Requirement » Every line below that holds the string "digitsFuel" should be copied.

Stored data entries:

━━━━━━━━━━━━━━━━━━━━

/-- `clear` (R109) leaves the frame path's invariant, whatever stood before. -/
theorem clear_frameInv {s : State} (hcfg : ConfigInv s) : FrameInv s.clear :=
  (frameInv_iff_of_pos_le_three (s := s.clear) (by simp)).2 ⟨hcfg, by simp⟩

theorem octetSum_append (xs ys : List Byte) : octetSum (xs ++ ys) = octetSum xs + octetSum ys := by
  induction xs with
  | nil => simp [octetSum]
  | cons x xs ih => simp [octetSum, ih, BitVec.add_assoc]

/-- The next cell in order is appended (R15, R41). -/
theorem Memory.write_next {m : Memory} {n : Nat} (h : m.map Prod.fst = List.range n) (v : Byte) :
    m.write n v = m ++ [(n, v)] := by
  refine Memory.write_append m n v fun c hc => ?_
  have hmem : c.1 ∈ List.range n := h ▸ List.mem_map_of_mem hc
  simpa using hmem

/-- `A.DATA` (R106) keeps the cells in order and `csum` their sum. -/
theorem data_keeps_frameInv {s : State} (v : Byte) (hs : FrameInv s) (hpos : 3 ≤ s.pos)
    (hmax : s.pos < s.cfg.maxFrame) (hlen : s.pos < s.dlen + 3) :
    FrameInv { s with buf := s.buf.write (s.pos - 3) v, csum := s.csum + v, pos := s.pos + 1 } := by
  obtain ⟨hcfg, -, hbuf, hsum⟩ := hs
  have hnext : s.pos + 1 - 3 = (s.pos - 3) + 1 := by omega
  refine ⟨hcfg, ⟨hmax, fun _ => hlen, fun h0 => absurd h0 (Nat.succ_ne_zero _), fun h3 => ?_⟩, ?_, ?_⟩
  · exact absurd h3 (by simpa using hpos)
  · simp only [Memory.write_next hbuf, List.map_append, hbuf, hnext, List.range_succ, List.map_cons, List.map_nil]
  · simp [Memory.write_next hbuf, octetSum_append, hsum, octetSum]

theorem AsmEffect.keeps_frameInv {lb : LogicalByte} {s t : State} (hs : FrameInv s) (h : AsmEffect lb s t) :
    FrameInv t := by
  have hcfg : ConfigInv s := hs.1
  cases h with
  | start hpos hv => exact header_octet_keeps_frameInv hs (by omega) (by simp) (by simp) rfl rfl rfl
  | nostart hpos hv => exact hs
  | resync hpos hv he =>
    exact (frameInv_iff_of_pos_le_three (by simp [raise_unexpectedStart])).2
      ⟨hcfg, by simp [raise_unexpectedStart]⟩
  | lenhi hpos hf => exact header_octet_keeps_frameInv hs (by omega) (by simp) (by simp) rfl rfl rfl
  | lenlo hpos hf => exact header_octet_keeps_frameInv hs (by omega) (by simp) (by simp) rfl rfl rfl
  | oversize hpos hmax hf => exact clear_frameInv hcfg
  | data hpos hmax hlen hf => exact data_keeps_frameInv lb.v hs hpos hmax hlen
  | frame payload => exact clear_frameInv (by simpa [ConfigInv] using hcfg)
  | badSum hpos hmax hlen hf hsum => exact clear_frameInv hcfg

theorem EventEffect.keeps_frameInv {s u : State} {e : Event} (hs : FrameInv s) (h : EventEffect s e u) :
    FrameInv u := by
  cases h with
  | deliver b lb u hd hu => exact AsmEffect.keeps_frameInv (s := s.begin.setEsc false) hs hu
  | reset => exact clear_frameInv hs.1
  | escape | tick | lreset => exact hs

/-! ## The invariant of the reachable states -/

theorem perform_keeps_blockInv {e : Event} {s t : State} (hs : BlockInv s) (h : perform e s = .next t) :
    BlockInv t := by
  have hframe := hs.frameInv
  obtain ⟨-, -, -, hsample, hlink, -⟩ := hs
  have hsample' := perform_keeps_sampleInv hsample h
  obtain ⟨u, hu, rfl⟩ := perform_next h
  obtain ⟨hcfg', hpos', hbuf'⟩ := hu.keeps_frameInv hframe
  have hlink' : LinkInv u := hu.keeps_linkInv hlink
  exact ⟨hcfg', hpos', hbuf', hsample', hlink', hu.escPending_of_reports, rfl⟩

/-- Settles O48: an idle step changes nothing, and every event keeps each part of the invariant. -/
theorem stepKeepsTheInvariant : Obligations.StepKeepsTheInvariant := by
  unfold Obligations.StepKeepsTheInvariant
  intro s t hs h
  obtain rfl | ⟨e, rest, h⟩ := step_next h
  · exact hs
  · exact perform_keeps_blockInv (s := { s with stimulus := rest }) hs h

/-- The registers of R31 under any legal parameters. -/
theorem resetOf_blockInv {c : Config} (hc : c.Valid) : BlockInv (State.resetOf c) := by
  obtain ⟨hcfg, hpos, hbuf⟩ : FrameInv (State.resetOf c) :=
    (frameInv_iff_of_pos_le_three (Nat.zero_le 3)).2 ⟨hc, rfl, rfl, fun _ => ⟨rfl, rfl⟩⟩
  exact ⟨hcfg, hpos, hbuf, rfl, linkInv_of_reset rfl, fun _ => rfl, rfl⟩

/-- Settles O47: the reference configuration meets R4's constraints. -/
theorem resetSatisfiesTheInvariant : Obligations.ResetSatisfiesTheInvariant := by
  unfold Obligations.ResetSatisfiesTheInvariant
  exact ⟨fun c hc => resetOf_blockInv hc, resetOf_blockInv (by decide)⟩

end Sys2Proof.Machine
end

section
/-! SUPPORT. The payload buffer (20_memory.md R40 to R43): what one event can do to it, said once, and that its
canonical form and its bound survive every step. -/

namespace Sys2Proof.Machine

/-! ## What one write or one event can do to the buffer -/

/-- Every cell after a write is the cell written or one that stood before. -/
theorem Memory.eq_or_mem_of_mem_write {m : Memory} {a : Nat} {v : Byte} {c : Host.Cell} (h : c ∈ m.write a v) :
    c = (a, v) ∨ c ∈ m := by
  induction m with
  | nil => exact .inl (List.mem_singleton.1 h)
  | cons d m ih =>
    unfold Memory.write at h
    split at h
    · exact List.mem_cons.1 h
    split at h
    · exact (List.mem_cons.1 h).imp_right (List.mem_cons_of_mem _)
    · obtain rfl | h := List.mem_cons.1 h
      · exact .inr (List.mem_cons_self ..)
      · exact (ih h).imp_right (List.mem_cons_of_mem _)

/-- What can become of a buffer `m`: nothing, `clear` (R109, R43), or one octet stored inside R40's indices. -/
inductive BufferEffect (maxFrame : Nat) (m : Memory) : Memory → Prop
  | kept : BufferEffect maxFrame m m
  | cleared : BufferEffect maxFrame m []
  | stored (a : Nat) (v : Byte) (ha : a + 4 ≤ maxFrame) : BufferEffect maxFrame m (m.write a v)

/-- Only `A.DATA` writes a cell (R41), and below `MAX_FRAME` that cell is inside the buffer. -/
theorem AsmEffect.bufferEffect {lb : LogicalByte} {s t : State} (h : AsmEffect lb s t) :
    BufferEffect s.cfg.maxFrame s.buf t.buf := by
  cases h with
  | start | nostart | lenhi | lenlo => exact .kept
  | resync | oversize | frame | badSum => exact .cleared
  | data hpos hmax => exact .stored (s.pos - 3) lb.v (by omega)

theorem EventEffect.bufferEffect {s u : State} {e : Event} (h : EventEffect s e u) :
    BufferEffect s.cfg.maxFrame s.buf u.buf := by
  cases h with
  | deliver b lb u hd hu => exact hu.bufferEffect
  | escape | tick | lreset => exact .kept
  | reset => exact .cleared

theorem step_bufferEffect {s t : State} (h : step s = .next t) : BufferEffect s.cfg.maxFrame s.buf t.buf := by
  obtain rfl | ⟨e, rest, h⟩ := step_next h
  · exact .kept
  · obtain ⟨u, hu, rfl⟩ := perform_next h
    exact hu.bufferEffect

/-! ## What every step keeps of it -/

theorem BufferEffect.keeps_wf {n : Nat} {m m' : Memory} (h : BufferEffect n m m') (hm : m.wf = true) :
    m'.wf = true := by
  cases h with
  | kept => exact hm
  | cleared => rfl
  | stored a v => exact Memory.write_wf m a v hm

theorem BufferEffect.keeps_bound {n : Nat} {m m' : Memory} (h : BufferEffect n m m') (hm : ∀ c ∈ m, c.1 + 4 ≤ n) :
    ∀ c ∈ m', c.1 + 4 ≤ n := by
  cases h with
  | kept => exact hm
  | cleared => exact fun c hc => absurd hc List.not_mem_nil
  | stored a v ha =>
    intro c hc
    obtain rfl | hc := Memory.eq_or_mem_of_mem_write hc
    · exact ha
    · exact hm c hc

/-- Settles O51: both properties survive whichever of the three things the step does to the buffer. -/
theorem stepKeepsTheBufferCanonicalAndBounded : Obligations.StepKeepsTheBufferCanonicalAndBounded := by
  unfold Obligations.StepKeepsTheBufferCanonicalAndBounded
  intro s t h
  have hbuf := step_bufferEffect h
  rw [stepKeepsTheParameters s t h]
  exact ⟨hbuf.keeps_wf, hbuf.keeps_bound⟩

end Sys2Proof.Machine
end

section
/-! SUPPORT. Independence of the frame path and the LinkWatcher (R53, R195): a raw byte that completes no frame does to
a state with other link registers what it does to the state itself, and a `TICK` or `LRESET` does nothing but rewrite
those registers. The two therefore commute. -/

namespace Sys2Proof.Machine

/-! ## The cases of an event, from the case to the answer -/

/-- Past the length octets, with no fresh start marker, R100 looks at the bound and the declared length alone. -/
theorem asmStep_of_three_le {lb : LogicalByte} {s : State} (hpos : 3 ≤ s.pos)
    (hf : notFreshStart lb.escaped lb.v = true) :
    asmStep lb s =
      if s.cfg.maxFrame ≤ s.pos then execAOversize lb.escaped lb.v s
      else if s.pos < s.dlen + 3 then execAData lb.escaped lb.v s
      else execACsum lb.escaped lb.v s := by
  have h0 : s.pos ≠ 0 := by omega
  have h1 : s.pos ≠ 1 := by omega
  have h2 : s.pos ≠ 2 := by omega
  have hfresh := (notFreshStart_eq_true_iff _ _).1 hf
  simp only [asmStep, h0, h1, h2, hfresh, false_and, if_false]

/-- R100 leaves `A.CSUM` the position `dlen + 3` below `MAX_FRAME`. -/
theorem asmStep_of_pos_eq {lb : LogicalByte} {s : State} (hpos : 3 ≤ s.pos) (hmax : s.pos < s.cfg.maxFrame)
    (hlen : s.pos = s.dlen + 3) (hf : notFreshStart lb.escaped lb.v = true) :
    asmStep lb s = execACsum lb.escaped lb.v s := by
  rw [asmStep_of_three_le hpos hf, if_neg (Nat.not_le.2 hmax), if_neg (Nat.not_lt.2 hlen.ge)]

/-- The cases of `AsmEffect` are the FrameAssembler's answers: each one's guards leave R100 that operation alone. -/
theorem AsmEffect.asmStep_eq {lb : LogicalByte} {s t : State} (h : AsmEffect lb s t) : asmStep lb s = .next t := by
  cases h with
  | start hpos hv => simpa [asmStep, hpos, hv] using execAStart_of_guard lb.escaped hpos
  | nostart hpos hv => simpa [asmStep, hpos, hv] using execANostart_of_guard lb.escaped hpos hv
  | resync hpos hv he => simpa [asmStep, Nat.ne_of_gt hpos, hv, he] using execAResync_of_guard hpos
  | lenhi hpos hf =>
    have hfresh := (notFreshStart_eq_true_iff _ _).1 hf
    simpa [asmStep, hpos, hfresh] using execALenhi_of_guard hpos hf
  | lenlo hpos hf =>
    have hfresh := (notFreshStart_eq_true_iff _ _).1 hf
    simpa [asmStep, hpos, hfresh] using execALenlo_of_guard hpos hf
  | oversize hpos hmax hf =>
    rw [asmStep_of_three_le hpos hf, if_pos hmax]
    exact execAOversize_of_guard hpos hmax hf
  | data hpos hmax hlen hf =>
    rw [asmStep_of_three_le hpos hf, if_neg (Nat.not_le.2 hmax), if_pos hlen]
    exact execAData_of_guard hpos hmax hlen hf
  | frame payload hpos hmax hlen hf hsum hread =>
    exact (asmStep_of_pos_eq hpos hmax hlen hf).trans (execACsum_of_valid hpos hmax hlen hf hsum hread)
  | badSum hpos hmax hlen hf hsum =>
    exact (asmStep_of_pos_eq hpos hmax hlen hf).trans (execACsum_of_invalid hpos hmax hlen hf hsum)

/-- A raw byte's operation (R61) answers what the descrambler's two outputs say. -/
theorem exec_selected_raw (b : Byte) (s : State) :
    exec (s.selected (.raw b)) s.begin =
      match descramble s.escPending b with
      | (esc, none) => .next (s.begin.setEsc esc)
      | (esc, some lb) => asmStep lb (s.begin.setEsc esc) := by
  rw [selected_raw]
  unfold decodeRaw9 descramble
  simp only [tagOf_tagged, octetOf_tagged]
  split
  · next he => exact execDUnesc_of_pending b (s := s.begin) he
  next he =>
  have he : s.begin.escPending = false := by simpa using he
  split
  · exact execDEsc_of_not_pending he
  · next hb =>
    exact (execDLit_of_not_pending he hb).trans (congrArg (asmStep ⟨b, false⟩) (setEsc_eq_self he).symm)

/-- The raw byte's cases of `EventEffect` are the step's answers, with the link output driven (R168). -/
theorem EventEffect.perform_raw_eq {s u : State} {b : Byte} (h : EventEffect s (.raw b) u) :
    perform (.raw b) s = .next (u.driveLink u.classify) := by
  refine (perform_eq_next_iff _ _ _).2 ⟨u, (exec_selected_raw b s).trans ?_, rfl⟩
  cases h with
  | escape _ hd => rw [hd]
  | deliver _ lb _ hd hu => rw [hd]; exact hu.asmStep_eq

/-! ## Other link registers under the same frame path -/

/-- The state with the LinkWatcher's registers at `l` and the link output showing their class (R168). -/
def State.withLink (s : State) (l : LinkRegisters) : State :=
  { s with
    seenRecently := l.seenRecently
    lost := l.lost
    everSeen := l.everSeen
    counter := l.counter
    linkOut := classifyLink s.cfg.graceTicks l.seenRecently l.lost l.everSeen l.counter }

@[simp] theorem withLink_result (s : State) (l : LinkRegisters) : (s.withLink l).result = s.result := rfl
@[simp] theorem withLink_begin (s : State) (l : LinkRegisters) : (s.withLink l).begin = s.begin.withLink l := rfl

/-- Driving the link output commutes with it: either way the output shows the class of `l`. -/
theorem withLink_driveLink_classify (s : State) (l : LinkRegisters) :
    (s.withLink l).driveLink (s.withLink l).classify = (s.driveLink s.classify).withLink l := rfl

/-- A truncated payload is reported beside the frame it came in (R129, R107). -/
@[simp] theorem decodeSample_result_frameOk (payload : List Byte) (s : State) :
    (decodeSample payload s).result.frameOk = s.result.frameOk := by
  unfold decodeSample
  split <;> simp

/-- Of the FrameAssembler's operations only `A.CSUM` on a valid sum touches the LinkWatcher, and that one reports a
frame (R107, R147). -/
theorem AsmEffect.link_eq_of_frameOk_eq_false {lb : LogicalByte} {s t : State} (h : AsmEffect lb s t)
    (hr : t.result.frameOk = false) : t.link = s.link := by
  cases h with
  | frame payload => simp at hr
  | start | nostart | resync | lenhi | lenlo | oversize | data | badSum => simp [State.link]
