-- ==== Sys2Proof/Machine/Raster.lean ====
section
/-! DEFINITION. The pure functions of 43_text_layout.md: the rasterizer (rules R190 to R192) and decimal formatting (R198). -/

namespace Sys2Proof.Machine

/-- `glyphColumn(sym, c)` (R190): columns 0 to 4 from the ROM, column 5 the blank spacer. Outside R190's domain, which no
command leaves, the values are the model's choice (log 20): a symbol below 0x20 reads the columns of glyph 0, because the
subtraction stops at 0; one above 0x7F reads 0; a column above 5 is blank. -/
def glyphColumn (cf : Cfg) (sym : Byte) (c : Nat) : Byte :=
  if c ≤ 4 then romRead cf ((sym.toNat - 0x20) * 5 + c) else 0x00

/-- `pick(bit, fg, bg)` (R192). -/
def pick (bit : Bool) (fg bg : Half) : Half := if bit then fg else bg

/-- One horizontal repetition of a column byte: its 8 rows from the top, each `s` times (R191). -/
def rasterRun (g : Byte) (s : Nat) (fg bg : Half) : List Half :=
  (List.range 8).flatMap (fun r => List.replicate s (pick (g.getLsbD r) fg bg))

/-- `rasterStream(sym, s, fg, bg)` (R191): six columns, each column's run `s` times. -/
def rasterStream (cf : Cfg) (sym : Byte) (s : Nat) (fg bg : Half) : List Half :=
  (List.range 6).flatMap (fun c => (List.replicate s (rasterRun (glyphColumn cf sym c) s fg bg)).flatten)

/-- `digits(m)` (R198), most significant digit first; `fuel` bounds the number of digits before the last. -/
def digitsFuel : Nat → Nat → List Byte
  | 0, m => [BitVec.ofNat 8 (0x30 + m % 10)]
  | fuel + 1, m =>
      if m < 10 then [BitVec.ofNat 8 (0x30 + m)]
      else digitsFuel fuel (m / 10) ++ [BitVec.ofNat 8 (0x30 + m % 10)]

/-- `digits(m)` of rule R198. -/
def digits (m : Nat) : List Byte := digitsFuel m m

/-- `dec(n)` (R198): the canonical base-10 string. -/
def dec (n : Int) : List Byte :=
  if n < 0 then 0x2D :: digits (-n).toNat else digits n.toNat

end Sys2Proof.Machine
end

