-- ==== Sys2Proof/Laws/Memory.lean ====
section
/-! SUPPORT. The laws of frame memory: read after write, and the canonical form every operation keeps. -/

namespace Sys2Proof.Machine

@[simp] theorem Memory.read_nil (a : Nat) : Memory.read [] a = .x := rfl

theorem Memory.read_write (m : Memory) (a b : Nat) (v : Half) :
    (Memory.write m a v).read b = if b = a then .is v else Memory.read m b := by
  induction m with
  | nil => rfl
  | cons q m ih =>
    obtain ⟨k, u⟩ := q
    simp only [Memory.write]
    split
    · rfl
    · split
      · subst_vars
        simp only [Memory.read]
        split <;> rfl
      · simp only [Memory.read, ih]
        split_ifs <;> first | rfl | omega

@[simp] theorem Memory.read_write_same (m : Memory) (a : Nat) (v : Half) : (Memory.write m a v).read a = .is v := by
  simp [Memory.read_write]

theorem Memory.read_write_other (m : Memory) {a b : Nat} (v : Half) (h : b ≠ a) :
    (Memory.write m a v).read b = Memory.read m b := by
  simp [Memory.read_write, h]

@[simp] theorem Memory.wf_nil : Memory.wf [] = true := rfl

theorem Memory.wf_cons (p : Nat × Half) (m : Memory) :
    Memory.wf (p :: m) = true ↔ (∀ q ∈ m.head?, p.1 < q.1) ∧ Memory.wf m = true := by
  cases m <;> simp [Memory.wf]

/-- A write keeps the canonical form. -/
theorem Memory.write_wf {m : Memory} (a : Nat) (v : Half) (h : m.wf = true) : (Memory.write m a v).wf = true := by
  induction m with
  | nil => rfl
  | cons q m ih =>
    obtain ⟨hlt, hm⟩ := (Memory.wf_cons q m).1 h
    simp only [Memory.write]
    split
    · exact (Memory.wf_cons _ _).2 ⟨by simpa using ‹a < q.1›, h⟩
    · split
      · exact (Memory.wf_cons _ _).2 ⟨by subst_vars; exact hlt, hm⟩
      · refine (Memory.wf_cons _ _).2 ⟨?_, ih hm⟩
        cases m with
        | nil => simp [Memory.write]; omega
        | cons r m =>
          have hr : q.1 < r.1 := hlt r (by simp)
          simp only [Memory.write]
          split_ifs <;> simp <;> omega

/-- Two pixels share a key only if they are one pixel. -/
theorem pixelKey_inj {x y x' y' : Half} : pixelKey x y = pixelKey x' y' ↔ x = x' ∧ y = y' := by
  constructor
  · intro h
    have := x.isLt; have := x'.isLt; have := y.isLt; have := y'.isLt
    simp only [pixelKey] at h
    exact ⟨BitVec.eq_of_toNat_eq (by omega), BitVec.eq_of_toNat_eq (by omega)⟩
  · rintro ⟨rfl, rfl⟩
    rfl

end Sys2Proof.Machine
end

━━━━━━━━━━━━━━━━━━━━

Finished exercise »
def digitsFuel : Nat → Nat → List Byte
      else digitsFuel fuel (m / 10) ++ [BitVec.ofNat 8 (0x30 + m % 10)]
def digits (m : Nat) : List Byte := digitsFuel m m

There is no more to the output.